People abuse panhandlers. Always will.
The only way to end the WOD is to DEMAND it be ended.
(I've recently noticed there are fundamentally two approaches: Demanders and panhandlers.)
Anybody with just a fragment of a brain should be able to see that the Right to put what we please into our bodies would have been the Second Amendment, if the Founders had not been so nervous after they did the First, the Right to put whatever ideas we please into our minds.
BTW, I had polio, and I'm not in pain, and I don't use currently illegal substances and never have.
Peace.
Marijuana does far less damage than whiskey or than many pharmaceutical drugs that doctors prescribe daily.
Even if marijuana was instantly addictive poison
that would cause quick dissipation , disease , and early death that is no reason to make it illegal in a free society.
Anyone against that position has...well...no legitimate or reasonable argument in my opinion.
Objects are morally neutral
The case should be made on principles of individual autonomy and property rights.
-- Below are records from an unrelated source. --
theorem witness_DmaDescriptorsMoveTheirBytes :
  (∃ (s : State) (c : Fin 16) (d : DmaDesc),
    let x := s.ch c
    let q := (s.dmaBegin c d).dmaPay c d
    let single := x.began = false ∧ d.waitReq = false ∧ bitOf d.ctrl 8 = false ∧ bitOf d.ctrl 9 = false ∧ d.count 0 = 1 ∧ d.count 1 = 1 ∧ d.count 2 = 1 ∧ 1 ≤ d.elem ∧ d.elem ≤ 4096
    let got := q.dmaRead c (leAt d.body 2 1) (d.addr false 0 0 0) d.elem
    let put := got.2.2.dmaStore c (leAt d.body 3 1) (d.addr true 0 0 0) got.2.1
s.canonical = true ∧ s.dmaHead c 0 = some d ∧ s.dmaRuns c = true ∧ single ∧ d.csum = 0 ∧ got.1 = .ok ∧ got.2.1.length = d.elem
      ∧ put.1 = .ok ∧ put.2.dmaHead c 0 = some d) ∧
  (∃ (s : State) (c : Fin 16) (d : DmaDesc),
    let x := s.ch c
    let q := (s.dmaBegin c d).dmaPay c d
    let single := x.began = false ∧ d.waitReq = false ∧ bitOf d.ctrl 8 = false ∧ bitOf d.ctrl 9 = false ∧ d.count 0 = 1 ∧ d.count 1 = 1 ∧ d.count 2 = 1 ∧ 1 ≤ d.elem ∧ d.elem ≤ 4096
    let fill := q.dmaStore c (leAt d.body 3 1) (d.addr true 0 0 0) (d.pattern 0 d.elem)
s.canonical = true ∧ s.dmaHead c 1 = some d ∧ s.dmaRuns c = true ∧ single ∧ d.csum = 0 ∧ fill.1 = .ok ∧ fill.2.dmaHead c 1 =
      some d) ∧
  (∃ (s : State) (c : Fin 16) (d : DmaDesc),
    let x := s.ch c
    let q := (s.dmaBegin c d).dmaPay c d
    let single := x.began = false ∧ d.waitReq = false ∧ bitOf d.ctrl 8 = false ∧ bitOf d.ctrl 9 = false ∧ d.count 0 = 1 ∧ d.count 1 = 1 ∧ d.count 2 = 1 ∧ 1 ≤ d.elem ∧ d.elem ≤ 4096
    let got := q.dmaRead c (leAt d.body 2 1) (d.addr false 0 0 0) d.elem
s.canonical = true ∧ s.dmaHead c 2 = some d ∧ s.dmaRuns c = true ∧ single ∧ addrRegion (d.addr false 0 0 0) d.elem ≠ some 1 ∧
      got.1 = .ok ∧ got.2.1.length = d.elem) ∧
  (∃ (s : State) (c : Fin 16) (d : DmaDesc),
s.canonical = true ∧ s.dmaHead c 3 = some d ∧ s.dmaRuns c = true ∧ d.csum = 0) ∧
  (∃ (s : State) (c : Fin 16),
s.canonical = true ∧ s.dmaHead c 3 = none) ∧
  (∃ (s : State) (c : Fin 16),
s.canonical = true ∧ s.dmaHead c 0 = none) ∧
  (∃ (s : State) (c : Fin 16),
s.canonical = true ∧ s.dmaHead c 1 = none) ∧
  (∃ (s : State) (c : Fin 16),
s.canonical = true ∧ s.dmaHead c 2 = none) :=
  ⟨⟨{ ds (dst []) (dd 0 0) with mem := [(0, 7), (2, 9)] }, 15, dd 0 0, by decide +kernel⟩,
   ⟨ds (dst []) (dd 1 0), 15, dd 1 0, by decide +kernel⟩,
   ⟨{ ds (dst []) (dd 2 1) with mem := [(0, 7), (2, 9)] }, 15, dd 2 1, by decide +kernel⟩,
   ⟨ds (dst []) (dd 3 0), 15, dd 3 0, by decide +kernel⟩,
   ⟨ds (dst []) (dd 0 0), 15, by decide +kernel⟩,
   ⟨ds (dst []) (dd 1 0), 15, by decide +kernel⟩,
   ⟨ds (dst []) (dd 0 0), 15, by decide +kernel⟩,
   ⟨ds (dst []) (dd 1 0), 15, by decide +kernel⟩⟩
Amen and right on Brother SIV!
(SIV don't stand for "structured investment vehicle" do it?)
Ruthless
Hold on there! Your 2nd para. does not imply your 1st. Who said we can't have prescription drugs which are allowed to be used recreationally?
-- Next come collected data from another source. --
-- ==== Sys2Proof/Syntax.lean ====
section
/-!
DEFINITION. The commands of the CZ3208 block: one constructor per row of the opcode table. A command stands for an
access of a Person, for an event at a ball, a supply or a link, or for an event of the device's own sequencers.
-/
namespace Sys2Proof

/-- The paths an access arrives on (R11). -/
inductive Path where
  | al0 | al1 | spi | pmb | sess | fw
  deriving DecidableEq, Repr

/-- The Persons, with firmware, which is none (R11, Table 15.9). -/
inductive Person where
  | fw | p1 | p2 | p3
  deriving DecidableEq, Repr

/-- The events that lose the Control die (R325). -/
inductive CtCause where
  | lockstep | watchdog | heartbeat | loopPort | vcore
  deriving DecidableEq, Repr

/-- The supplies with a monitor of Table 2.4. -/
inductive Supply where
  | vaon | vdd33 | vddio | vcore | alIo
  deriving DecidableEq, Repr

/-- The two PLLs (Table 3.2). -/
inductive Pll where
  | front | control
  deriving DecidableEq, Repr

/-- A PMBus transaction after its command byte: a read, or a write of data bytes in the order received, with its PEC byte
where one came (R457). -/
inductive Xfer where
  | read
  | write (data : List Byte) (pec : Option Byte)
  deriving DecidableEq, Repr

/-- The IEEE 1149.1 instructions (R424); `zilura` is a test instruction of the maker, `other` any code that is none of these. -/
inductive TapInstr where
  | bypass | idcode | sample | extest | zilura | other
  deriving DecidableEq, Repr

/-- What the Basic Flash Parameter Table of a NOR says beside its density (R103): the 1-1-4 and 1-4-4 fast-read opcodes (0
for none) with their dummy counts, 4-byte-only addressing, and the quad-enable requirement: its method, whether the table asks for
a bit, whether the method allows a volatile write, and whether that write is 0x31 in place of 0x01. -/
structure Sfdp where
  op114 : BitVec 8
  dummy114 : BitVec 5
  op144 : BitVec 8
  dummy144 : BitVec 5
  addr4 : Bool
  method : BitVec 8
  qeBit : Bool
  qeVolatile : Bool
  qe31 : Bool
  deriving DecidableEq, Repr

/-- The readings of the four selector balls VSEL3 to VSEL0, converter codes (R234). -/
structure VselRead where
  x3 : BitVec 10
  x2 : BitVec 10
  x1 : BitVec 10
  x0 : BitVec 10
  deriving DecidableEq, Repr

/-- A frame of the Aedat Link that ends early or late (R239, R240): its rising edges, and the header, payload and CRC received. -/
structure AlCut where
  edges : Nat
  header : Byte
  payload : Word
  crc : Byte
  deriving DecidableEq, Repr

/-- The payload of a SETV or HINT frame, and how many ns before the end of the frame its answer goes out (R247). -/
structure AlAsk where
  payload : Word
  lead : BitVec 9
  deriving DecidableEq, Repr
What about the drugs for erectile dysfunction? They're prescribed specifically to facilitate recreation. Same with birth control drugs & devices. Isn't Sex By Prescription a Szasz book title? (You might even say hair growing drugs are meant to serve the same function indirectly.)
Given that entire class of prescription drugs & devices, what makes you think yet other drugs & devices won't come on the market to be dispensed by prescription and used for other forms of recreation?
SIV= Single Issue Voter
the issue is legal cockfighting
I think I'm worth more than a lot of the Structured Investment Vehicles right now.
Robert,
You're making an interesting connection, but no matter how clever, it won't happen. While I didn't write it, you know I meant intoxicants.
Given that entire class of prescription drugs & devices, what makes you think yet other drugs & devices won't come on the market to be dispensed by prescription and used for other forms of recreation?
History.
It seems like we're overlooking one BIG reason Republicrats are determined to frown on drugs: minorities. For many Republicans, the association of drugs and non-whites combined with a negative moral value attached to drugs justifies the trends of disparity in our country. For Dems, the disparity is not justified per se, but by not seeing personal choices as personal choices (which is how Republicrats get many of their jollies, eh?), Dems have expanded purview to guide a needful population to salvation.
Before they kill and rape all of us, we need to get "Salem" on these degenerate potheads once and for all.
Line 'em up; stake 'em up; and torch 'em, I say.
Sueeeee!
It bothers me that pro-mj advocates are constantly degratating alcohol and cocaine use in an attempt to make their drug of choice more attractive. Boozehounds and cokeheads are people too! Dammit i've known very few tokers who've turned down a good sam adams or blue moon...
Show me. We already have the beginning of this trend in the form of serotonergic drugs, which have become accepted in widespread, prescribed use. What makes you think that as newer psychoactive drugs demonstrate their safety, they won't also be permitted as various feel-good agents, both for short- and long-term use?
I agree that "intoxicants", if the term is taken to mean substances causing an impairment in the sensorium, won't be licensed per se, basically because they'll be considered unsafe for driving, operating heavy machinery, etc. But not all fun drugs will fit that description. Eventually we'll be able to reproduce the enlivening & disinhibiting effect of booze without impairing one's ability to walk a straight line, etc.